_Collected data_
##############################

-- ==== Sys2Proof/Certificates/Slice0/Obligations.lean ====
section
/-! DEFINITION. The statements for the provers. Each docstring names the rules of spec/ it formalises; a clause that rests
on a choice of the model says so and names the log entry. -/

open Sys2Proof Sys2Proof.Machine Sys2Proof.Safety

/-! ### The framer's operations: selection, effect and frame -/

/-- R128, R230. CLR: every reset request selects it, whatever byte is presented; it completes in every state, clears `esc` and
`len`, writes no `BUF[k]`, and presents nothing. -/
def Obligations.ClrClearsEscAndLenOnly : Prop :=
  (∀ (p : InPorts) (ready : Bool), p.rst = true ∨ p.clr = true → formEvent p ready = .clr) ∧
  (∀ e : Bool, select e .clr = .clr) ∧
  ∀ s : State, ∃ t, exec .clr s = .next t ∧ t.esc = false ∧ t.len = 0#5 ∧ SameBuffer t s ∧ SameSurroundings t s ∧
    t.sig = Signals.quiet

/-- R121. IDLE: no byte and no reset request select it; it completes in every state and changes nothing but that no output
event is presented any more. -/
def Obligations.IdleChangesNothing : Prop :=
  (∀ (p : InPorts) (ready : Bool), p.rst = false → p.clr = false → p.inValid = false → formEvent p ready = .idle) ∧
  (∀ e : Bool, select e .idle = .idle) ∧
  ∀ s : State, ∃ t, exec .idle s = .next t ∧ OnlySignals t s ∧ t.sig = Signals.quiet

/-- R122. ESC: byte 0x08 in state Normal; it sets `esc` and changes nothing else. -/
def Obligations.EscSetsTheEscapeFlagOnly : Prop :=
  select false (.byte 0x08#8) = .esc ∧
  ∀ s : State, ∃ t, exec .esc s = .next t ∧ t.esc = true ∧ t.len = s.len ∧ SameBuffer t s ∧ SameSurroundings t s ∧
    t.sig = Signals.quiet

/-- R123. SOF: byte 0x0D in state Normal; it sets `len` to 0, at any `len`, without a warning, and changes nothing else. -/
def Obligations.SofClearsLenWithoutWarning : Prop :=
  select false (.byte 0x0D#8) = .sof ∧
  ∀ s : State, ∃ t, exec .sof s = .next t ∧ t.len = 0#5 ∧ t.esc = s.esc ∧ SameBuffer t s ∧ SameSurroundings t s ∧
    t.sig = Signals.quiet

/-- R124, R251. EOF: byte 0x0A in state Normal. It completes at every `len`. With 18 bytes it emits what PARSE answers on the
18 bytes of the buffer in offset order; with any other count it emits the discard warning. Either way `len` becomes 0,
`esc` and the buffer stay, and the ROM, the input and the edge count stay. -/
def Obligations.EofHandsOverOrDiscards : Prop :=
  select false (.byte 0x0A#8) = .eof ∧
  ∀ s : State, ∃ t, exec .eof s = .next t ∧ t.len = 0#5 ∧ t.esc = s.esc ∧ SameBuffer t s ∧ t.rom = s.rom ∧ t.inq = s.inq ∧
    t.tick = s.tick ∧
    (s.len = 18#5 → t.sig.out = (parse s.rom (some ((List.finRange 18).map s.readBuf))).out) ∧
    (s.len ≠ 18#5 → t.sig = { Signals.quiet with out := .discard } ∧ t.completing = s.completing)

/-- R125, R127. DATA: any byte but the three control codes in state Normal. The store goes to the offset
`State.appendIndex` gives; with none, no byte of the buffer changes and `len` becomes 19. -/
def Obligations.DataAppendsItsByte : Prop :=
  (∀ b : Byte, b ≠ 0x08#8 → b ≠ 0x0D#8 → b ≠ 0x0A#8 → select false (.byte b) = .data b) ∧
  ∀ (b : Byte) (s : State), ∃ t, exec (.data b) s = .next t ∧ t.esc = s.esc ∧ SameSurroundings t s ∧ t.sig = Signals.quiet ∧
    (∀ k, s.appendIndex = some k →
      t.readBuf k = b ∧ t.len.toNat = s.len.toNat + 1 ∧ ∀ j, j ≠ k → t.readBuf j = s.readBuf j) ∧
    (s.appendIndex = none → t.len = 19#5 ∧ SameBuffer t s)

/-- R126, R127. LIT: every byte in state Escaped. It appends its byte, whatever it is, and clears `esc`. -/
def Obligations.LitAppendsAnyByteAndClearsEsc : Prop :=
  (∀ b : Byte, select true (.byte b) = .lit b) ∧
  ∀ (b : Byte) (s : State), ∃ t, exec (.lit b) s = .next t ∧ t.esc = false ∧ SameSurroundings t s ∧ t.sig = Signals.quiet ∧
    (∀ k, s.appendIndex = some k →
      t.readBuf k = b ∧ t.len.toNat = s.len.toNat + 1 ∧ ∀ j, j ≠ k → t.readBuf j = s.readBuf j) ∧
    (s.appendIndex = none → t.len = 19#5 ∧ SameBuffer t s)

/-- R127. Where APPEND stores: at offset `len` for `len` 0 to 17, nowhere from 18 on. -/
def Obligations.AppendOffsetIsLen : Prop :=
  ∀ s : State, (∀ k, s.appendIndex = some k ↔ s.len.toNat = k.val) ∧ (s.appendIndex = none ↔ 18 ≤ s.len.toNat)

/-- R102. FRAME expands to its stream: 0x0D, the 18 bytes of `Encode` each stuffed, 0x0A, with the bytes of R102's list; the
stream stands at the input before what waited there, and nothing in the block changes (that the expansion is put at the
input is the model's choice, notes/assumptions/8.md). -/
def Obligations.FrameExpandsToItsStream : Prop :=
  ∀ (f : FrameArgs) (s : State), ∃ t, exec (.frame f) s = .next t ∧
    t.inq = ([0x0D#8] ++ stuffAll [f.r0, f.temp.extractLsb 7 0, f.temp.extractLsb 15 8, f.temp.extractLsb 23 16,
      f.temp.extractLsb 31 24, f.r5, f.r6, f.dev[0], f.dev[1], f.dev[2], f.dev[3], f.rtd.extractLsb 7 0,
      f.rtd.extractLsb 15 8, f.tc.extractLsb 7 0, f.tc.extractLsb 15 8, f.batt.extractLsb 7 0, f.batt.extractLsb 15 8,
      f.r17] ++ [0x0A#8]).map bytePorts ++ s.inq ∧
    t.esc = s.esc ∧ t.len = s.len ∧ SameBuffer t s ∧ t.rom = s.rom ∧ t.completing = s.completing ∧ t.tick = s.tick ∧
    t.sig = Signals.quiet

##############################

_REQUIREMENT_
Restate word for word the lines above, beginning at the first one and ending at the line that carries "def Obligations.ClrClearsEscAndLenOnly : Prop".

_OUTPUT OF THE TASK_
-- ==== Sys2Proof/Certificates/Slice0/Obligations.lean ====
section
/-! DEFINITION. The statements for the provers. Each docstring names the rules of spec/ it formalises; a clause that rests
on a choice of the model says so and names the log entry. -/

open Sys2Proof Sys2Proof.Machine Sys2Proof.Safety

/-! ### The framer's operations: selection, effect and frame -/

/-- R128, R230. CLR: every reset request selects it, whatever byte is presented; it completes in every state, clears `esc` and
`len`, writes no `BUF[k]`, and presents nothing. -/
def Obligations.ClrClearsEscAndLenOnly : Prop :=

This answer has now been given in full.